By Vikram Roy in New Delhi - RFI
India Indian farmers on the warpath, bristle at 'watershed' laws
SEP 26, 2020 LISTEN

Indian farmers in their thousands led protests against new laws they fear will put cultivators at the mercy of wealthy businesses but the government called the reforms a "watershed moment" for the agriculture sector.

Farmers squatted on public highways in parts of India on Friday to oppose the legislations they said were injurious to the interest of the country's 119 million cultivators and 144 million farmhands.

The newly-minted laws have also sparked bitter sparring between Prime Minister Narendra Modi's ruling Bharatiya Janata Party (BJP) and its political foes.

Trains cancelled, highways blocked
Protest groups in Haryana and Punjab warned they would intensify the agitation in the coming days as thousands spilled out on the streets of the two northern states.

Opposition-ruled Punjab state Chief Minister Amrinder Singh said he would drag the government to court.

"I will do what it takes to save my farmers and my state from these dangerous new laws, whose implementation will cripple the farming sector and also destroy Punjab's lifeline of agriculture," he said.

Punjab and Haryana account for 37.8 percent of India's wheat and 25.5 percent of its rice production.

Authorities suspended 19 inter-city trains and deployed law officers to four national motorways where protesters, led by 350 farmers organizations and 10 national workers' unions, blocked traffic.

Protests were also on in several other states including in Bihar where 71 million voters were invited to elect a local government soon.

“The Indian government is only interested in fulfilling the interest of crony capitalists,” shouted state opposition politician Nawal Kishore at a rally in state capital Patna.

Police were also deployed on Delhi's borders to prevent protesters from swarming into the national capital from three nearby states.

https://twitter.com/the_hindu/status/1309384960256684033

Watershed moment: Modi
But prime minister Modi said there was an attempt to “mislead and instigate the farmers” as he praised the passage of the laws in parliament as a “watershed moment in the history of Indian agriculture.”

“People were taking advantage of farmers — that's why it was important to bring change in this situation,” Modi said.

Modi's food processing minister Harsimrat Kaur Badal has resigned to protest the laws.

https://twitter.com/narendramodi/status/1307619281618653184

Experts heap praise on the thorny laws
Some economists argued the reforms meant more cash for growers and designed to dismantle stifling controls on the farm sector, which accounts for 14 percent of the country's economy but for 42 percent of total employment.

 “We need private sector investments in technology and infrastructure upgradation for Indian agriculture,” expert Siraj Chaudhry told The Hindu daily.
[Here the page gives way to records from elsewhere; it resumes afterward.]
/-- Removes the starts and records of a slot from every cluster of the pod, releases its allocations there, and forgets what it has
acquired of the timelines: a later launch of the slot has acquired nothing (09 R193). -/
def State.purge (s : State) (pid slot : Nat) : State :=
  (s.pod pid).clusters.foldl (fun s k =>
    let x := s.cluster k
    s.setCluster k ({ x with queue := x.queue.filter (fun q => q.slot ≠ slot),
                              parked := x.parked.filter (fun r => r.cont.slot ≠ slot),
                              engines := x.engines.map (fun (e : Nat × Engine) => (e.1, { e.2 with acquired := adel e.2.acquired slot })) }.release slot)) s

/-- A launch completes: its remaining units end, its slot and allocations are released, and its counters advance if it was neither
cancelled nor reached by a KILL (12 R239). -/
def State.completeLaunch (s : State) (pid slot : Nat) (l : Launch) : State :=
  let s := (s.unitsOf pid slot).foldl State.endUnit s
  let s := s.purge pid slot
  let p := s.pod pid
  let p := { p with launches := adel p.launches slot }
  let p := if l.cancelled || l.killed then p else [l.gcnt, l.pcnt, l.jcnt].foldl Pod.bump p
  s.setPod pid p

/-- The completions have reached UNITS, or every unit that has not completed has been removed (12 R239). -/
def Launch.over (l : Launch) : Bool := l.units ≤ l.done || l.units ≤ (l.gone.foldl nput l.exited).length

/-- A run of unit `u` has completed. -/
def Launch.exit (l : Launch) (u : Nat) : Launch := { l with done := l.done + 1, exited := nput l.exited u }

/-- A run of unit `u` of a slot is left somewhere in the pod: on another context than `c`, ready, parked or held by a `hop`. Its
own start, still queued, is none (log 125). -/
def State.unitLeft (s : State) (pid slot c u : Nat) : Bool :=
  let p := s.pod pid
  let is (r : Record) : Bool := r.slot = slot && r.unit.toNat = u
  (s.podCtxs p).any (fun d => d ≠ c && s.holdsUnit d && (s.ctx d).p.launchid.toNat = slot && (s.ctx d).p.unitid.toNat = u) ||
  p.clusters.any (fun k => (s.cluster k).records.any (fun r => is r.cont))

/-- A launch with the run of unit `u` on context `c` removed: the unit is removed with its last run (12 R239, R242). -/
def State.unitGone (s : State) (pid slot c u : Nat) (l : Launch) : Launch :=
  { l with gone := if s.unitLeft pid slot c u then l.gone else nput l.gone u, killed := true }

/-- After a unit completed or was removed. -/
def State.afterUnit (s : State) (pid slot : Nat) (l : Launch) : State :=
  let s := s.setPod pid { s.pod pid with launches := aput (s.pod pid).launches slot l }
  if l.over then s.completeLaunch pid slot l else s

/-- The unit of context `c` completes (12 R239). -/
def State.completeUnit (s : State) (c : Nat) : State :=
  match s.podOf c, s.launchOf c with
  | some pid, some l =>
    let slot := (s.ctx c).p.launchid.toNat
    let u := (s.ctx c).p.unitid.toNat
    let s := s.idleCtx c
    let s := s.setPod pid ((s.pod pid).bump l.lcnt)
    s.afterUnit pid slot (l.exit u)
  | _, _ => s.idleCtx c

/-- A KILL of a unit (12 R242). -/
def State.killUnit (s : State) (c : Nat) : State :=
  match s.podOf c, s.launchOf c with
  | some pid, some l =>
    let slot := (s.ctx c).p.launchid.toNat
    let l := s.unitGone pid slot c (s.ctx c).p.unitid.toNat l
    let s := s.endUnit c
    let s := s.setPod pid (l.counters.foldl Pod.markCanc (s.pod pid))
    s.afterUnit pid slot l
  | _, _ => s.endUnit c

/-- A launch is cancelled (12 R241): its units end, what has not started is removed, and CANC is set. -/
def State.cancelSlot (s : State) (pid slot : Nat) : State :=
  match afind? (s.pod pid).launches slot with
  | none => s
  | some l =>
    let s := s.setPod pid (l.counters.foldl Pod.markCanc (s.pod pid))
    s.completeLaunch pid slot { l with cancelled := true }

/-- The field of a launch that a cancel level names: launch, graph, phase, job (13 R276). -/
def Launch.field (l : Launch) (level : Nat) : Nat :=
  if level = 0 then l.lcnt else if level = 1 then l.gcnt else if level = 2 then l.pcnt else l.jcnt

/-- A cancel at a level with counter `k` (12 R241, 13 R276). -/
def State.cancelLevel (s : State) (pid level k : Nat) : State :=
  if k = 0 then s
  else (((s.pod pid).launches.filter (fun x => x.2.field level = k)).map (·.1)).foldl (fun s slot => s.cancelSlot pid slot) s

/-! ## Dependences (12 R240) -/

def Pod.depMet (p : Pod) (d : Nat × Nat) : Bool := d.2 ≤ (p.counter d.1).count

/-- A launch that waits on a cancelled dependence. -/
def Pod.doomed (p : Pod) : Option Nat :=
  (p.launches.find? (fun x => !x.2.eligible && x.2.deps.any (fun d => !p.depMet d && (p.counter d.1).canc))).map (·.1)

/-- Cancels launches along cancelled dependences, at most one per slot. -/
def State.cancelDoomed (s : State) (pid : Nat) : Nat → State
  | 0 => s
  | f + 1 => match (s.pod pid).doomed with
    | none => s
    | some slot => (s.cancelSlot pid slot).cancelDoomed pid f

/-- A launch becomes eligible: its pending starts enter the queues of its clusters. -/
def State.makeEligible (s : State) (pid slot clk src : Nat) (l : Launch) : State :=
  let p := s.pod pid
  let l := { l with eligible := true, clock := max l.clock clk }
  let s := s.setPod pid { p with launches := aput p.launches slot l }
  l.clusters.foldl (fun s r =>
    let k := p.cluster r
    let x := s.cluster k
    s.setCluster k { x with queue := x.queue ++ [.start { slot := slot, level := l.prio, since := s.dieCycles k, clock := l.clock, src := src }] }) s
Farmers would be now able to sell their produce in a market of his or her choice, added R.S Deshpande, former director of the Institute for Social and Economic Change think tank.

“It was long-pending reforms and Prime Minister Narendra Modi guts to do it”, he said.

Macabre farmland suicides
But suicide by farmers in India is also a regular occurrence which almost all state governments appear reluctant to even acknowledge.

As many as 42,480 cultivators and farmhands committed suicide in 2019, an increase of about six per cent from the previous year.

The deaths accounted for more than 23 percent of the total suicides in India, according to the National Crime Records Bureau.